Beowulf Rose did not see the beauty in the world. He had never seen the way the dew drops collected upon the leaves before morning, nor did he appreciate the look of passion in two lover's eyes or the way the lights painted the sidewalk bright colors when it rained. To his sister, Gwyneth, it had seemed as if he was only capable of seeing black and white. She had told him this on numerous occasions, but he had always dismissed her acute eye for details as nonsense. That was, before she died.

For a few weeks after the funeral he had found himself struggling to look for the pictures of the world she had painted of with her words, but everything he cast his gaze upon only looked ugly. She had been right, he concluded, he was incapable of seeing beautiful things. As it would happen, he was incapable of seeing the unexplainable things as well and when he was forced to it completely broke him.

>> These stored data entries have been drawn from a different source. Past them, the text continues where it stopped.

/-- The values of a `red`: one for each element its lanes name, combined over lane positions (R188). -/
def redElems (tag : Nat) (es : List Elem) (val : Lane → BitVec 64) : List (Elem × BitVec 64 × FpFlags) :=
  let firsts := es.filter (fun e => !(es.any (fun x => x.gva == e.gva && decide (x.lane < e.lane))))
  firsts.map (fun e =>
    let vs := allLanes.map (fun l => if es.any (fun x => x.gva == e.gva && x.lane == l) then some (val l) else none)
    let r := tagTree tag 5 vs
    (e, r.1.getD 0, r.2))

/-- A `red` under a tag makes an operator switch: the object is in UPDATE under another, or an earlier `red` of the group is on its
way to bring it there (R191). -/
def State.switches (s : State) (o : ObjEntry) (tag : Nat) : Bool :=
  (o.st == ObjSt.update && o.tag != tag) || s.sb.any (fun e => match e.origin, e.kind with
    | .group u _ _, .fold n _ _ t _ _ => u == s.cur.place.uid && n == o.idx && t != tag
    | _, _ => false)

/-- What a `red` waits for before it is performed: an operator switch (R191), or a round that its leaf has closed (R189). -/
def redStall (obj flat tag : Nat) (s : State) : Option (HeldOp → Wait) :=
  match s.obj? obj with
  | none => none
  | some o =>
    if s.switches o tag then some (.switch obj tag s.nextId)
    else if o.isOpen && o.closed.contains flat then some (.merge obj)
    else none

/-- `red` (R187-R191). -/
def doRed (a : BitVec 7) (b tag : Nat) (s : State) : Act :=
  let vdid := s.myVdid
  let es0 := s.elemsP a 4
  if !s.split.acq.isEmpty then .waiting .acq
  else
  match es0.findSome? (fun e => s.objAt vdid e.gva) with
  | none => if es0.isEmpty then .ok s else .trap 17 0 0
  | some o =>
    let es := es0.map (fun e => { e with size := o.esize })
    let flat := s.cur.place.flat
    let wide := decide (o.esize = 8)
    let bad := es.any (fun e => !(s.objAt vdid e.gva == some o && o.element e.gva == some 0)) ||
      (wide && decide (b % 2 = 1)) || !tagFits tag o.fmt || (o.ordered && decide (o.leaves ≤ flat))
    if wide && s.cur.regs.bad.any (fun x => x.1 == .v (b + 1) && s.exec.getLsbD x.2) then .trap 7 0 (b + 1)
    else if bad then .trap 18 0 0
    else if o.st = .ownerLost then .trap 15 (s.faOf ((es0.head?.map Elem.gva).getD 0)) 0
    else ordered s s.cur.acc.st (fun s =>
      if s.switches o tag && s.underMerge o && s.owesRound o then .trap 4 0 0
      else if !s.sbRoom es.length then .notReady
      else
        let val := fun (l : Lane) => BitVec.ofNat 64 ((s.vlane b l).toNat + (if wide then (s.vlane (b + 1) l).toNat * 2 ^ 32 else 0))
        access s .write [tagCap tag o.fmt, 7] false false es (redStall o.idx flat tag) (fun oks =>
          let rs := redElems tag (oks.map Prod.fst) val
          let ws := rs.filterMap (fun r => (oks.find? (fun k => k.1 == r.1)).map (fun k =>
            ((⟨k.1.lane, k.1.gva, k.2, o.esize, none, false⟩ : LaneAcc), o.esize, WKind.fold o.idx o.ordered flat tag k.1.gva r.2.1)))
          .store .red .drop 1 none none ws (rs.foldl (fun f r => f ||| r.2.2) 0)) State.perform)

/-- Every `red` of a group issued before a point has folded (R192, 15 R264). -/
def Group.redsDone (g : Group) (before : Nat) : Bool :=
  g.acc.ops.all (fun o => !(o.kind == .red && decide (o.id < before)))

/-- `red.close`: it waits for the group's earlier `red`s and for the record at the leaf's first node (R192). -/
def doRedClose (d a : Nat) (s : State) : Act :=
  let gva := (s.sreg a).toNat
  match s.objAt s.myVdid gva with
  | none => .trap 17 0 0
  | some o => if o.st = .ownerLost then .trap 15 (s.faOf gva) 0 else .hold s (.answer .close d o.idx s.nextId)

/-- The close of a waiting `red.close` and its status (R192, R201). -/
def State.finishClose (s : State) (idx flat : Nat) : Nat × State :=
  match s.obj? idx with
  | none => (11, s)
  | some o =>
    if o.st ≠ .update then (11, s)
    else if o.ordered = false then (0, s)
    else s.closeLeaf o flat

/-! ## Objects (R200) -/

/-- The object number widened by LIT. -/
def State.objNum (s : State) (o : BitVec 8) : Int := (widen s.hints 8 o.toNat).toInt

/-- The table entry of an object number, none where it is outside the VDID's range (R178). -/
def State.objIndex (s : State) (n : Int) : Option Nat :=
  let r := s.objRange s.myVdid
  if n < 0 ∨ (r.2 : Int) ≤ n then none else some (r.1 + n.toNat)

/-- Lines of an object. -/
def ObjEntry.lineCount (o : ObjEntry) : Nat := o.ext 0 * o.esize / 64 * (o.ext 1 * o.ext 2 * o.ext 3)

/-- The addresses of an object's first bytes of rows, as ranges (start, length). -/
def ObjEntry.span1 (o : ObjEntry) : Nat × Nat :=
  (o.base, (o.ext 3 - 1) * o.stride 3 + (o.ext 2 - 1) * o.stride 2 + (o.ext 1 - 1) * o.stride 1 + o.ext 0 * o.esize)

/-- The rows of an object in ascending order, at most `n` of them. -/
def ObjEntry.rows (o : ObjEntry) : List Nat :=
  (List.range (o.ext 3)).flatMap (fun k => (List.range (o.ext 2)).flatMap (fun j => (List.range (o.ext 1)).map (fun i =>
    o.base + k * o.stride 3 + j * o.stride 2 + i * o.stride 1)))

Time had blurred for Beowulf after he had been chased through the hall of mirrors. His mind had simply become too loud to focus on the world around him as the gears in his head spun feverently, desperately trying to comprehend the incomprehensible. Every possibility he explored only led him back to the sickening conclusion that he had some sort of schizophrenic break. The realization cut through his layers of pride and self worth like bullet every time he thought of it. How had he built himself up to be so powerful and successful only to fall victim to his own mind?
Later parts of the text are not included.